ASSIGNMENT. Which lines of the listing below contain the word "statements"? Return them.

- Opening Delimiter -

-- ==== Sys2Proof/Tests/Slice0.lean ====
section
/-! SUPPORT. Tests: that WellFormed refuses what it must, that the hypotheses of the statements can be met, and small
facts worked out from the spec by hand. -/

set_option Elab.async false

namespace Sys2Proof.Tests

open Sys2Proof.Machine

/-! ## Well-formedness -/

theorem test_wf_refuses_functions :
    [Instr.inlPiObserved 33, .sqPiObserved 33, .cqCiObserved 33, .mbReset 33, .sqEnable 33 true host, .cqEnable 33 host,
     .eventPendingClear 33 0 0, .evtLostRead 33 0, .complDroppedRead 33 0, .modTimeExpiry 33, .cairnAlloc 33 .inl,
     .sqEntryFetchComplete 33 0 .ur, .registerWrite 33 .mailbox 0x20 0, .flrVf 0, .flrVf 33, .vfEnableSet 33,
     .dmaCompletionTimeout (.ringFetch 33 0)].all (fun c => !Instr.wf c) = true := by decide

theorem test_wf_refuses_registers :
    [Instr.registerWrite 0 .mailbox 0x18 0, .registerWrite 0 .mailbox 0x28 0, .registerWrite 0 .mailbox 0x22 0,
     .registerWrite 0 .power 0x60 0, .registerWrite 0 .safety 0x4000 0, .registerWrite 0 .mailbox 0x20 (2 ^ 32)].all
      (fun c => !Instr.wf c) = true := by decide

theorem test_wf_refuses_units :
    [Instr.voltMon 4 0 true, .railMon 11 0, .coreReady 16, .hdrSwitchTimeout 0 5, .hdrSwitchTimeout 0 0, .stretchBudgetFault 0 16,
     .thermalThrottleStep 7, .dividerDwellEnd 4 0, .railPowerGood 11, .voltageStepAck 11, .clockMon 7 0, .channelReadTimeout .t1 32,
     .memoryTrainingComplete [(.t2, 32)], .lossOfSignal 4, .trainingStepTimeout 0 6, .commandSelection { kind := 1, idx := 0 }].all
      (fun c => !Instr.wf c) = true := by decide

theorem test_wf_admits :
    [Instr.inlPiObserved 32, .registerWrite 32 .mailbox 0x20 (2 ^ 32 - 1), .coreReady 15, .railMon 10 0, .hdrSwitchTimeout 15 4,
     .flrVf 32, .vfEnableSet 32, .channelReadTimeout .t2 31, .lossOfSignal 3].all Instr.wf = true := by decide

/-! ## The hypotheses of the statements about messages can be met -/

theorem witness_TelemetryReadAnswersTheSet :
    (∀ n ∈ [1, 2, 4, 5, 6], let m := msg 0x0901 48 (leBytes 2 n)
      Ready live 0x0901 m ∧ respCheck (put live m) host 0 (setSize n) m.bytes = none) ∧
    (let m := msg 0x0901 48 (leBytes 2 3 ++ zeros 2 ++ leBytes 4 50)
     Ready serving 0x0901 m ∧ respCheck (put serving m) host 0 (setSize 3) m.bytes = none ∧ contractOf serving 50 = some deal ∧
     deal.owner = 0) ∧ partOf live 0 = some part0 := by decide +kernel

theorem witness_ReadsAnswerAndChangeNothing :
    Ready live 0x0B02 (msg 0x0B02 32 []) ∧
    (∀ e ∈ [(0x0902, 40, 8192), (0x0104, 40, 128), (0x0A01, 32, 8192), (0x0D03, 40, 8192)], let m := msg e.1 e.2.1 []
      Ready live e.1 m ∧ respCheck (put live m) host 0 e.2.2 m.bytes = none) ∧
    (let m := msg 0x0C01 48 (leBytes 4 0 ++ leBytes 4 1024)
     Ready live 0x0C01 m ∧ respCheck (put live m) host 0 (64 * 1024) m.bytes = none) ∧
    (let m := msg 0x0408 40 (leBytes 4 20)
     Ready stocked 0x0408 m ∧ readIndex (put stocked m) 0 20 = some idx) ∧
    (let m := msg 0x0502 40 (leBytes 4 50)
     Ready serving 0x0502 m ∧ respCheck (put serving m) host 0 4096 m.bytes = none ∧ ownContract serving 0 50 = some deal) ∧
    (let m := msg 0x0603 48 (zeros 8 ++ leBytes 4 2)
     Ready live 0x0603 m ∧ respCheck (put live m) host 0 64 m.bytes = none) := by decide +kernel

theorem witness_CairnQuery :
    let m := msg 0x0705 48 (leBytes 4 3 ++ leBytes 4 2)
    Ready cairned 0x0705 m ∧ (∀ n ∈ cairnNums m.bytes, (hostCairn cairned 0 n).isSome = true) := by decide +kernel

/-- A body of partition 1's settings. -/
def quotaBody (flags : Nat) : List Byte :=
  leBytes 1 1 ++ leBytes 1 flags ++ zeros 6 ++ leBytes 4 50 ++ leBytes 4 50 ++ leBytes 2 500 ++ leBytes 2 0 ++ leBytes 2 10 ++
  leBytes 2 5 ++ leBytes 4 64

- Closing Delimiter -

RESPONSE BOX.
/-! SUPPORT. Tests: that WellFormed refuses what it must, that the hypotheses of the statements can be met, and small
/-! ## The hypotheses of the statements about messages can be met -/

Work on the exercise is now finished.